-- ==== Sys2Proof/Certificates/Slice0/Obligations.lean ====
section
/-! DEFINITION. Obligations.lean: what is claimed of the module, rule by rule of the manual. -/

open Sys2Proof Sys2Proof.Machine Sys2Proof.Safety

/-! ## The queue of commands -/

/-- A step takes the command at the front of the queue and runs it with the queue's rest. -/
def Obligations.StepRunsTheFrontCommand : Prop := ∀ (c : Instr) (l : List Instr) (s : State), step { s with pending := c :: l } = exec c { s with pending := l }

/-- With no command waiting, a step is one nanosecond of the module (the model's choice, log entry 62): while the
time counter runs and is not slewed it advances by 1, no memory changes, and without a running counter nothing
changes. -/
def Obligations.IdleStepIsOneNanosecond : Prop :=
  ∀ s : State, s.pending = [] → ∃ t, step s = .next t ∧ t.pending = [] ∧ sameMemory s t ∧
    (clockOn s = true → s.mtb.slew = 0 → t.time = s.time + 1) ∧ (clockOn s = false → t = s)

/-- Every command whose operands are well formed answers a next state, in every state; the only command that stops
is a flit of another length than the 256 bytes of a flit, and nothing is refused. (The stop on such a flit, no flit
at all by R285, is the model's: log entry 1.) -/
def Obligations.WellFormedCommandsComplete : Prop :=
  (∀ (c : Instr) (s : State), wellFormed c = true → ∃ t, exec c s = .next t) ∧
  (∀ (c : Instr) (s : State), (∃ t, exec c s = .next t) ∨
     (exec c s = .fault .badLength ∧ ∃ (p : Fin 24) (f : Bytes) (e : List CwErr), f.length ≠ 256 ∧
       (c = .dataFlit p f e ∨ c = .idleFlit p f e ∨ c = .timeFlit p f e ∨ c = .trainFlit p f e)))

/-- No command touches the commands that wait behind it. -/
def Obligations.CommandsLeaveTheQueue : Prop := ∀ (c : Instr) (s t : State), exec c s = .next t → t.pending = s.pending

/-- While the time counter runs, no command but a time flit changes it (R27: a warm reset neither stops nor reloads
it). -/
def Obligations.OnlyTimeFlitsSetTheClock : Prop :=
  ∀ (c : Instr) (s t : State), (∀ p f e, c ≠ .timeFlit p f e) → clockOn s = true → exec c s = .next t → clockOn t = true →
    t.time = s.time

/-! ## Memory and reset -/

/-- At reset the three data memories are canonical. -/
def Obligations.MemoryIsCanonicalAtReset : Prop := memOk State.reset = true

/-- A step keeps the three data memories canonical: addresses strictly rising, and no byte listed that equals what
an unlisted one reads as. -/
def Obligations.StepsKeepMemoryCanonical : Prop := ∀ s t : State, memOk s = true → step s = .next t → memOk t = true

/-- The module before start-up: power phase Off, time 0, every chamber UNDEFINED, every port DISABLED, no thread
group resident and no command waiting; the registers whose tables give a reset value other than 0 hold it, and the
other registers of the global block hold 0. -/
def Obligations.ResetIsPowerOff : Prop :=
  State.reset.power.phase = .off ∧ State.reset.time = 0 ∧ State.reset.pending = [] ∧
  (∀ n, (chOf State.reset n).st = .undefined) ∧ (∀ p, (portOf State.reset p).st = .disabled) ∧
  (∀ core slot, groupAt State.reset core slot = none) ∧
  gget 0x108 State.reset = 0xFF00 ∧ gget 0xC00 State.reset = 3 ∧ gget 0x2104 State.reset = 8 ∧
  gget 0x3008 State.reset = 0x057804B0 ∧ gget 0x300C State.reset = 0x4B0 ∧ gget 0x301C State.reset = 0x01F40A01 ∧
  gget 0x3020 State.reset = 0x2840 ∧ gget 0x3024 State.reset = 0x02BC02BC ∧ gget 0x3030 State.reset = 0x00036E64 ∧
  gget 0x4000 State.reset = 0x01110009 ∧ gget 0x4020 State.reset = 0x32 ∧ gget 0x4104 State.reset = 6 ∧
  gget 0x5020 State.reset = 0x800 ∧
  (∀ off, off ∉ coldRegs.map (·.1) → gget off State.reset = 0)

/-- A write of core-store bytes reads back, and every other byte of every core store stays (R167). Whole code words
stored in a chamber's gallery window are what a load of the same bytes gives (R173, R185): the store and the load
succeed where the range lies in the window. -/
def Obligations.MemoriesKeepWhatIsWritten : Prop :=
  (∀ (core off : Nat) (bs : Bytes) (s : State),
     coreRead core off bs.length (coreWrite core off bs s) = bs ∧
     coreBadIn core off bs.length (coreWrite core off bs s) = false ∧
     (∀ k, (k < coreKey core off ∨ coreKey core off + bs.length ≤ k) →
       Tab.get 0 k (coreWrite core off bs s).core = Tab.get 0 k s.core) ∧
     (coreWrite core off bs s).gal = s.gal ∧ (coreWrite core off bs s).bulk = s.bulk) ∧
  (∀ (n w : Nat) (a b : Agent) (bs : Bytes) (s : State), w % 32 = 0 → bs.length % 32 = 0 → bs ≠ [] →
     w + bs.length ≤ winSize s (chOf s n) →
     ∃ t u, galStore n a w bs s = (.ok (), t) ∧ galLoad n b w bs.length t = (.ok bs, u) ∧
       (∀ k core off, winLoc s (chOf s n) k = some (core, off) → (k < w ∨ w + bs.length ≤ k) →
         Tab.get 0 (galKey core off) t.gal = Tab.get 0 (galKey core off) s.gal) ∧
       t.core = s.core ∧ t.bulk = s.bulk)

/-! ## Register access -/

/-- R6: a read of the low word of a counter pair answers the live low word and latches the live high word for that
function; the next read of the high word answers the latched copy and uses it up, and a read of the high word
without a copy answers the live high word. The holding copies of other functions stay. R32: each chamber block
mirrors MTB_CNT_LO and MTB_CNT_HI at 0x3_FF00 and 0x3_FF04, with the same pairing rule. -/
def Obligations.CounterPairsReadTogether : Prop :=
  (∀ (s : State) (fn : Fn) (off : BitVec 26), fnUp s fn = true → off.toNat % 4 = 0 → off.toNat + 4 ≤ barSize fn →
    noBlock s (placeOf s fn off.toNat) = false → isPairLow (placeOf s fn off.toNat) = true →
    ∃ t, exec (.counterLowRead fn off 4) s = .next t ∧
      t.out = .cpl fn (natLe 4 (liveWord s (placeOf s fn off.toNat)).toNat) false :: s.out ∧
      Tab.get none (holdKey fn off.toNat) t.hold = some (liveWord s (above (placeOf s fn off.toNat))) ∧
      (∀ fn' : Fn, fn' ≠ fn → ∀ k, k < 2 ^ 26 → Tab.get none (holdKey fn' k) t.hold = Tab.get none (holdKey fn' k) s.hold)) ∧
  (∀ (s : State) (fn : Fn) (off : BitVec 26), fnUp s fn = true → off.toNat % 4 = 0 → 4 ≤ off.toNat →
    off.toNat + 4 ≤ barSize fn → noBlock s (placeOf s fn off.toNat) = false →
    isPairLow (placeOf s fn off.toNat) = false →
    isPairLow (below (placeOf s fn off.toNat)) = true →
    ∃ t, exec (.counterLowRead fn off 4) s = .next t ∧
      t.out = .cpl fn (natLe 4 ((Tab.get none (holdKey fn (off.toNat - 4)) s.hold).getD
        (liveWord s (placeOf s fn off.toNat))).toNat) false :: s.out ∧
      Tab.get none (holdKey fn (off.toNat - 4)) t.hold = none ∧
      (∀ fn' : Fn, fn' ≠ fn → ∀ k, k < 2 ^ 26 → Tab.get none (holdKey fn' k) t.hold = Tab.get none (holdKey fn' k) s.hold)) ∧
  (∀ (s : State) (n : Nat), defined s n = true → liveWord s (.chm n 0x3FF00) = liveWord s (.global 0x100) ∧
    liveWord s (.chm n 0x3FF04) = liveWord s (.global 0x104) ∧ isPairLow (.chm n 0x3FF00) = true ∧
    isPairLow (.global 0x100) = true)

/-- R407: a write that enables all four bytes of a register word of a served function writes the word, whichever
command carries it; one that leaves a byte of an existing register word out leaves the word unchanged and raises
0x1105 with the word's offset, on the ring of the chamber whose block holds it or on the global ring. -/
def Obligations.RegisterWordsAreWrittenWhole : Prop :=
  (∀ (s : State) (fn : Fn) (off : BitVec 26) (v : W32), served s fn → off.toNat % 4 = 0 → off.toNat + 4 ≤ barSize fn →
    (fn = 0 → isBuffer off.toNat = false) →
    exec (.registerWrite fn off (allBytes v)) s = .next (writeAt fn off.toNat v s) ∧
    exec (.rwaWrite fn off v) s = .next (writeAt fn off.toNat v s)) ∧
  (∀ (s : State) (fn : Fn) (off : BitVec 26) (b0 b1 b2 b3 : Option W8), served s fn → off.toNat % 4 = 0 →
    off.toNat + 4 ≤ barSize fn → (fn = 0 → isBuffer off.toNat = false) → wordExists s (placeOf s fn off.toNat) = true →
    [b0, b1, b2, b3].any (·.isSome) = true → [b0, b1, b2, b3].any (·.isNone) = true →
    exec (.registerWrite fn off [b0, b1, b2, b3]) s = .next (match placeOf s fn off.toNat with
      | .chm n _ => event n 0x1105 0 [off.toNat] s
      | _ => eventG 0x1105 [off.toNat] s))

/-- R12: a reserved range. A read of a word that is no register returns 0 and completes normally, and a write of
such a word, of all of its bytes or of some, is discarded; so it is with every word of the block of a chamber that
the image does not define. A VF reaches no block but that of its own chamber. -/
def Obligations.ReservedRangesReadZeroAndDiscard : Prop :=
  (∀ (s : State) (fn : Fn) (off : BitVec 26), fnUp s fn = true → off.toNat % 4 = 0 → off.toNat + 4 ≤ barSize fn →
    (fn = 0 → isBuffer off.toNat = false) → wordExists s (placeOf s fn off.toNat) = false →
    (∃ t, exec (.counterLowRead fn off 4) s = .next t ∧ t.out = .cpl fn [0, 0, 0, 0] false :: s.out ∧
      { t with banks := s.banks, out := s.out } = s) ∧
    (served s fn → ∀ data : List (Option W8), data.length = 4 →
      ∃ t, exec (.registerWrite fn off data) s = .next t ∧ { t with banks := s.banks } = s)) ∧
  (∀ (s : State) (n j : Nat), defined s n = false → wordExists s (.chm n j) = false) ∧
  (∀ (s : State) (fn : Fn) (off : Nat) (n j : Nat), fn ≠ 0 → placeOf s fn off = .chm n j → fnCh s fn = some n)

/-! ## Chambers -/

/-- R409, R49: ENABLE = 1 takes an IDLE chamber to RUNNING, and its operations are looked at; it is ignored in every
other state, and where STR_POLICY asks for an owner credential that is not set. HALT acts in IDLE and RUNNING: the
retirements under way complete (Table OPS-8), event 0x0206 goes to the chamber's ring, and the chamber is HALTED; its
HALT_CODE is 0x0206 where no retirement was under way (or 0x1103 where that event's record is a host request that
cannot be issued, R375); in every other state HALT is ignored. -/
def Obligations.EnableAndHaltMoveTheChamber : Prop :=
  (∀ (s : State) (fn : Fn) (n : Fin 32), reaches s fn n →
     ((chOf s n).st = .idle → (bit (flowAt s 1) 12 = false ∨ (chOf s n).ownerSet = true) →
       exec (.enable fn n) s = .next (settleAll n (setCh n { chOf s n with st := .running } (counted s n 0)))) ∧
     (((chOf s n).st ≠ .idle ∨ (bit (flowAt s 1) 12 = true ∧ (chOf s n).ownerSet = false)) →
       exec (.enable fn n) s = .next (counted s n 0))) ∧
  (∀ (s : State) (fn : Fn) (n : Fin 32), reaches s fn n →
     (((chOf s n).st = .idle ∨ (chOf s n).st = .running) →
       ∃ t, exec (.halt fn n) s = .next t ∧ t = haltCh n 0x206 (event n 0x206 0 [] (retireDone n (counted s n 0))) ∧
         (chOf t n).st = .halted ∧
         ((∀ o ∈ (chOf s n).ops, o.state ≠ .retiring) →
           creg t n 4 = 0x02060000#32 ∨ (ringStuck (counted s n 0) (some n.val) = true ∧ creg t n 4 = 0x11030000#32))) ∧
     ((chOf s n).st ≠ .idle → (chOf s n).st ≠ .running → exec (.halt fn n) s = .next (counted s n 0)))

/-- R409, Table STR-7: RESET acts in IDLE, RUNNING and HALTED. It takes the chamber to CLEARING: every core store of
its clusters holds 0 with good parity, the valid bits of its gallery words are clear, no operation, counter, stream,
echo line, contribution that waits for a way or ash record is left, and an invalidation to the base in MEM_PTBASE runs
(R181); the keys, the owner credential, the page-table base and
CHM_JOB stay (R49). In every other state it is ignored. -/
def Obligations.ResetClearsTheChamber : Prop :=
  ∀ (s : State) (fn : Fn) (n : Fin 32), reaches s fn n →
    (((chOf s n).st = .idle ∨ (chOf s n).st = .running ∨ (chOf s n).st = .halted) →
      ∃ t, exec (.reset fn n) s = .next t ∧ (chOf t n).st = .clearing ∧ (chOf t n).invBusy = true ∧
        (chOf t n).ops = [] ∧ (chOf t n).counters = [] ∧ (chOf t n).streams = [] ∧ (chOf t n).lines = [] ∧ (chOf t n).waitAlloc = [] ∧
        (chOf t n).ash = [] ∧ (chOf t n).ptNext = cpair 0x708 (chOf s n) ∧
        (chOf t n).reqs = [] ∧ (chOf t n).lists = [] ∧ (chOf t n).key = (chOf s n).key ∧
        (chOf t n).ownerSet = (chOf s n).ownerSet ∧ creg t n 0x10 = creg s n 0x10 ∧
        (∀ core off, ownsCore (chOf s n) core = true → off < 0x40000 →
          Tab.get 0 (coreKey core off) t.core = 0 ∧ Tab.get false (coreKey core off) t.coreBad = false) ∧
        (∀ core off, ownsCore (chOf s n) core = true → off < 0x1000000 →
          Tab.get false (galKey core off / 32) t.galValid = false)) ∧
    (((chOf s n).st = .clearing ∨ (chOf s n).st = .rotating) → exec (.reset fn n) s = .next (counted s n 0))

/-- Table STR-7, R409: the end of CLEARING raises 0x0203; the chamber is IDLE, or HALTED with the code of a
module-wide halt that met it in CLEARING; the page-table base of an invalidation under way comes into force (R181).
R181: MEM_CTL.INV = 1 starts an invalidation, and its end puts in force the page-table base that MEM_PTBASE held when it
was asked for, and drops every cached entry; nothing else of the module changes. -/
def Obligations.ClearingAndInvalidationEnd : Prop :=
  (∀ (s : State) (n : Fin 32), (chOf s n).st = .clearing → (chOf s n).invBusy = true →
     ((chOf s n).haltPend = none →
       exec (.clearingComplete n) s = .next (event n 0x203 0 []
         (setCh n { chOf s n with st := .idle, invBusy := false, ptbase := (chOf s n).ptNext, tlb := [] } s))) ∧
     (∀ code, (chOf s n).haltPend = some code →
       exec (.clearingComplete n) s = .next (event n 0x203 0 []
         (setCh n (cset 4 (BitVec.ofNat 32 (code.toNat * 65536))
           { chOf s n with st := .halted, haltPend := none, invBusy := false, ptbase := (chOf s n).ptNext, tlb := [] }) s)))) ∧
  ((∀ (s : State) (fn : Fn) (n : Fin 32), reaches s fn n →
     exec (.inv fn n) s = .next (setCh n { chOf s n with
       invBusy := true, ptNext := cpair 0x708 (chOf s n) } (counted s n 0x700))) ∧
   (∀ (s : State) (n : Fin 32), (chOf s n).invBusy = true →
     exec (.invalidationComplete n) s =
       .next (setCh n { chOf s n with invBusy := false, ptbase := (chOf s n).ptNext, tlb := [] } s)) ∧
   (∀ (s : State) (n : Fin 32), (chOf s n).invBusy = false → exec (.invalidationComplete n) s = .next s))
──────────
→ PROBLEM REQUIREMENTS
Each line from the start of the listing through the line with "def Obligations.StepRunsTheFrontCommand : Prop" is to be restated verbatim, both ends included.

→ TASK SOLUTION
-- ==== Sys2Proof/Certificates/Slice0/Obligations.lean ====
section
/-! DEFINITION. Obligations.lean: what is claimed of the module, rule by rule of the manual. -/

open Sys2Proof Sys2Proof.Machine Sys2Proof.Safety

/-! ## The queue of commands -/

/-- A step takes the command at the front of the queue and runs it with the queue's rest. -/
def Obligations.StepRunsTheFrontCommand : Prop := ∀ (c : Instr) (l : List Instr) (s : State), step { s with pending := c :: l } = exec c { s with pending := l }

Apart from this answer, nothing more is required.